Wednesday 19 October 2011

The Development in England

Mob football, as it was dubbed has been played in England since the roman occupation between 43 and 410 AD.  Many variations of this game existed but common denominators such as a mob and a ball as with the title were forever present, the objective is that each team had to get the ball to the oppositions area by whatever means possible.

It is believed after the Norman conquering of the isles the mob game really took off and as early as 1314 Nicolas de Farndone (The Lord Mayor of the City of London) banned the game from the city streets due to the violence and crime that surrounded the events, a national ban was introduced in 1314 on April 30th By King Edward II and further proclaimed by his successor in June 12th 1342 by imaginatively named Edward the III.  The reason for this was that it distracted the young men from involvement in archery and other useful war skills, punishment for participation would be imprisonment.  A year later Scotland introduced the ‘Football Act’ and with it a fine of ‘Four Pence’, which I’m sure was a lot of money at the time, to discourage the people.

There are many references to the game in the medieval and renaissance eras from kings to great writers.  The infamous King Henry VIII owned a pair of boots, but also backed the continued banning of the game in 1548 as it was often the source of many riots and acts of crime.  The peoples love of playing the game though made this impossible so it continued without authority.

In 1608 William Shakespeare disapprovingly coined the word football in his play ‘King Lear’  “Nor tripped neither, you base football Player.”  And again in the ‘A Comedy of Errors’, penned this sonnet.

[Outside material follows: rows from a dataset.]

/-- The store is accounted for: the extents of LIVE and RETIRING planes, of DEFINED fonts and the free extents are
pairwise disjoint and cover exactly blocks 0 to 1535 (R3); each extent has a block at least (R4). -/
def StoreAccounted (s : State) : Prop :=
  let held := s.allocated.map (·.extent) ++ s.freeList
  (∀ e ∈ held, 1 ≤ e.count) ∧ held.Pairwise (fun d e => ∀ b, ¬ (blockIn d b ∧ blockIn e b)) ∧
    ∀ b, (∃ e ∈ held, blockIn e b) ↔ b < 1536

/-- The laws of the store: the form of the free list, the accounting, and that a plane whose release is due still
holds its extent, being RETIRING (R2, R3, R14). -/
def StoreLaw (s : State) : Prop :=
  FreeListForm s.freeList ∧ StoreAccounted s ∧ ∀ h, (s.plane h).releaseDue = true → (s.plane h).state = .retiring

/-! ## Load unit (R72, R73) -/

/-- The staging buffer holds at most 4096 bytes, and none while there is no LOAD in the queue. -/
def StagingLaw (s : State) : Prop := s.staging.length ≤ 4096 ∧ (s.feeding = none → s.staging = [])

/-- The laws of the LOADs: total bytes is row bytes times h (R71), and bytes received never exceeds it; the staging fill
is the feeding LOAD's bytes received less row bytes times rows done, and a younger LOAD has received nothing (R72, R73); an
ACTIVE LOAD has a row staged, and an AWAITING_DATA one has not (R77, R78). The data timer runs exactly while the head is
AWAITING_DATA (R78). -/
def LoadLaw (s : State) : Prop :=
  (∀ j ∈ s.jobs, ∀ h r fn total got, j.body = .load h r fn total got →
    (let rowBytes := r.w * (s.plane h).depth / 8
    total = rowBytes * r.h ∧ got ≤ total ∧
      (s.feeding = some j → s.staging.length + rowBytes * j.rowsDone = got) ∧
      (¬ s.feeding = some j → got = 0 ∧ j.rowsDone = 0) ∧ (j.state = .active → rowBytes ≤ s.staging.length) ∧
      (j.state = .awaitingData → s.staging.length < rowBytes))) ∧
    s.dataTimer = (if s.jobs.head?.map (·.state) = some .awaitingData then .running 500 else .stopped)

/-! ## Fonts (R87, R88) -/

/-- The order of the glyph index: by font, and within a font by code, no two records alike (R88). -/
def GlyphsOrdered (l : List Glyph) : Prop := l.Pairwise (fun g e => g.before e = true)

/-- The laws of the fonts: at most 512 records in order; each record names a DEFINED font and its bitmap lies below
the font's used bytes; used bytes are within the capacity; each glyph count is the number of the font's records; an
UNDEFINED record has the values of R87. -/
def FontLaw (s : State) : Prop :=
  s.glyphs.length ≤ 512 ∧ GlyphsOrdered s.glyphs ∧
    (∀ g ∈ s.glyphs, g.font ≤ 3 ∧ (s.font g.font).state = .defined ∧
      g.offset + g.length ≤ (s.font g.font).usedBytes) ∧
    ∀ id, id ≤ 3 →
      ((s.font id).state = .undefined → s.font id = undefinedFont) ∧
        (s.font id).usedBytes ≤ 256 * (s.font id).extent.count ∧
        (s.font id).glyphCount = (s.glyphs.filter (fun g => g.font == id)).length

/-! ## Holds (R46) -/

/-- The law of the holds: the write hold overlaps no read hold of either port on the same plane (R46). -/
def HoldLaw (s : State) : Prop :=
  ∀ h p, s.writeHold = some h → (s.port p).boundPlane = h.plane →
    ∀ r ∈ (s.port p).readHolds, overlaps h.rect r = false

/-! ## Panel bus (R17, R124, R130) -/

/-- The laws of the panel bus: a port is STREAMING exactly while it owns the bus, so at most one is; the query owns
it only while a CONFIGURE_PANEL is in hand; no port is STREAMING while PACK holds the layout lock; and a free bus
has no claim left waiting (R124, R130). -/
def BusLaw (s : State) : Prop :=
  (∀ p, (s.port p).isStreaming = true ↔ s.bus.owner = .port p) ∧
    (s.bus.owner = .query → s.queryWaits = true) ∧
    (s.layoutLock = true → s.anyStreaming = false) ∧
    (s.bus.owner = .none → s.queryWaits = false ∧ s.claims .a = false ∧ s.claims .b = false)

/-! ## Panel ports (R104, R105, R113, R116, R126) -/

/-- The refresh set a port holds in STREAMING and SETTLING, with the mark a reset leaves (Table 8-1). -/
def PortState.refreshSet : PortState → Option (RefreshSet × Bool)
  | .unconfigured => none
  | .idle => none
  | .pending _ => none
  | .streaming set _ aborting => some (set, aborting)
  | .settling set abandoned => some (set, abandoned)
  | .fault _ => none

/-- Whether the busy timer runs in a state: SETTLING, and the busy wait of PENDING (Table 8-1). -/
def PortState.timesBusy : PortState → Bool
  | .unconfigured => false
  | .idle => false
  | .pending w => decide (w = .busy)
  | .streaming _ _ _ => false
  | .settling _ _ => true
  | .fault _ => false

/-- The laws of a panel port. UNCONFIGURED has the values of R104; otherwise the ghost count is at most the ghost
limit, and below it while a PARTIAL set is sent or settles (R126); the damage list has at most 8 rectangles inside
the window, pairwise apart, and none when the whole flag is set (R113); the set's rectangles lie inside the window
(R127); the hold-off timer runs in AUTO mode alone and not in FAULT (R116, R135); the busy timer runs exactly where
Table 8-1 says. -/
def PortLaw (r : PortRec) : Prop :=
  (r.state = .unconfigured → r = unconfiguredPort) ∧ r.ghostCount ≤ r.ghostLimit ∧ r.width % 8 = 0 ∧
    r.damage.length ≤ 8 ∧ (∀ t ∈ r.damage, insideArea t r.width r.height = true) ∧
    r.damage.Pairwise (fun t u => overlaps t u = false) ∧ (r.whole = true → r.damage = []) ∧
    (∀ set mark, r.state.refreshSet = some (set, mark) →
      (∀ t ∈ set.rects, insideArea t r.width r.height = true) ∧
        (set.waveform = .partialWave → mark = false → r.ghostCount < r.ghostLimit)) ∧
    (r.mode = .manual → r.holdOffTimer = .stopped) ∧ (∀ c, r.state = .fault c → r.holdOffTimer = .stopped) ∧
    (r.busyTimer.isRunning = r.state.timesBusy)

/-- Both ports keep their laws, and the width that a CONFIGURE_PANEL in hand asks for is a multiple of 8 (R106). -/
def PortsLaw (s : State) : Prop :=
  PortLaw s.portA ∧ PortLaw s.portB ∧ ∀ q, s.link.work = some (.query q) → q.width % 8 = 0

/-- Whether a window of a width, a height and an origin lies inside a plane of a depth (R105). -/
def Plane.windowFits (p : Plane) (width height depth ox oy : Nat) : Prop :=
  p.depth = depth ∧ ox + width ≤ p.width ∧ oy + height ≤ p.height

/-- The law of the bindings: a configured port's plane exists and is LIVE, holds the port among its bindings, and
holds its window; a plane holds no other port; a FREE record has the values of R6, and a plane whose release is due
is RETIRING; and the plane that a CONFIGURE_PANEL in hand has checked is still LIVE and still holds the window asked
for (R9, R105, R107). -/
def BindingLaw (s : State) : Prop :=
  (∀ p, ¬ (s.port p).state = .unconfigured →
    1 ≤ (s.port p).boundPlane ∧ (s.port p).boundPlane ≤ 24 ∧
      (s.plane (s.port p).boundPlane).state = .live ∧
      (s.plane (s.port p).boundPlane).bound p = true ∧
      (s.plane (s.port p).boundPlane).windowFits (s.port p).width (s.port p).height (s.port p).depth
        (s.port p).ox (s.port p).oy) ∧
    (∀ h p, (s.plane h).bound p = true → ¬ (s.port p).state = .unconfigured ∧ (s.port p).boundPlane = h) ∧
    (∀ h, (s.plane h).state = .free → s.plane h = freePlaneRecord) ∧
    (∀ h, (s.plane h).releaseDue = true → (s.plane h).state = .retiring) ∧
    (∀ p, (s.port p).state = .unconfigured → s.port p = unconfiguredPort) ∧
    (∀ q, s.link.work = some (.query q) →
      1 ≤ q.handle ∧ q.handle ≤ 24 ∧ (s.plane q.handle).state = .live ∧
        (s.plane q.handle).windowFits q.width q.height q.depth q.ox q.oy)

/-! ## The rectangle a job writes -/

/-- A plane's record as NEW_PLANE makes it: depth 1 or 2, a width that is a multiple of 8, and the stride that
goes with them (R1, R10). -/
def Plane.shaped (p : Plane) : Prop :=
  (p.depth = 1 ∨ p.depth = 2) ∧ p.width % 8 = 0 ∧ p.stride = p.width * p.depth / 8

end Sys2Proof.Machine
end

Am I so round with you as you with me,
That like a football you do spurn me thus?
You spurn me hence, and he will spurn me hither:
If I last in this service, you must case me in leather.


 Beautiful you may agree. 

This mob game is still played to this day on shrove Tuesdays in many rural towns in England.

Football the game we know now however really started to take shape when the public school system introduced it into their individual programmes as the it was seen as beneficial to the youngsters for it’s fitness, team work and promotion of pro active and sporting behaviour.  Both Oxford and Cambridge Universities having been playing since the fourteenth century but it wasn’t until Eton in 1815 that the first written codes appeared where rules were pronounced and a real consistent game by game structure was introduced, this was however internal to the college itself and other codes started to appear thereafter such as Alderham school in 1825 which was largely based on previous versions but tweaked maybe to give the advantage to the home team on such occasions as an exhibition match between rival schools. 

At Rugby school in 1823 playing a game of football William Webb Ellis sat on a football, misshaped it, picked it up and ran with it to the opponent’s goal and became the defining moment in separation of Football and Rugby.

The Cambridge rules in 1848 saw for the first time a set of rules, which were uniformly agreed, by a set of schools in the south of England.  The Sheffield rules only a few years later saw a similar cartel in the north, these rules included free kicks, corner kicks, throw-ins and added inclusion of crossbars.

The pace of growth in football saw a real explosion in participation and watching of games occurred half way through the nineteenth century when the factory workers act of 1850 was passed, before this act the working classes and their children were expected to work 6 days a week for 12 hours a day. Leaving little time for any recreational activity, what the act provided after 1850 was a half-day working on Saturdays finishing at 2pm for the first time young men had the opportunity to enjoy free time in the afternoon and was the driving force behind the popular Saturday 3pm kick off time which lasted nearly 150 years before live television coverage demanded staggered match times. 

The introduction of the railways was also a key factor in this incredible growth in football’s market as teams from further away from each other now had the potential to play games on a regular basis and fans can come and watch.  This is how football became the sport played by and watched by the workingman.

In 1857 Sheffield Football Club was born, this is now considered the world oldest football club.

It wasn’t until October 26th 1863, at the Freemasons Tavern (now arms), 13 teams from the London area sat the first set of 6 meetings trying to combine all the codes and rules that teams The Football Association (FA) was born.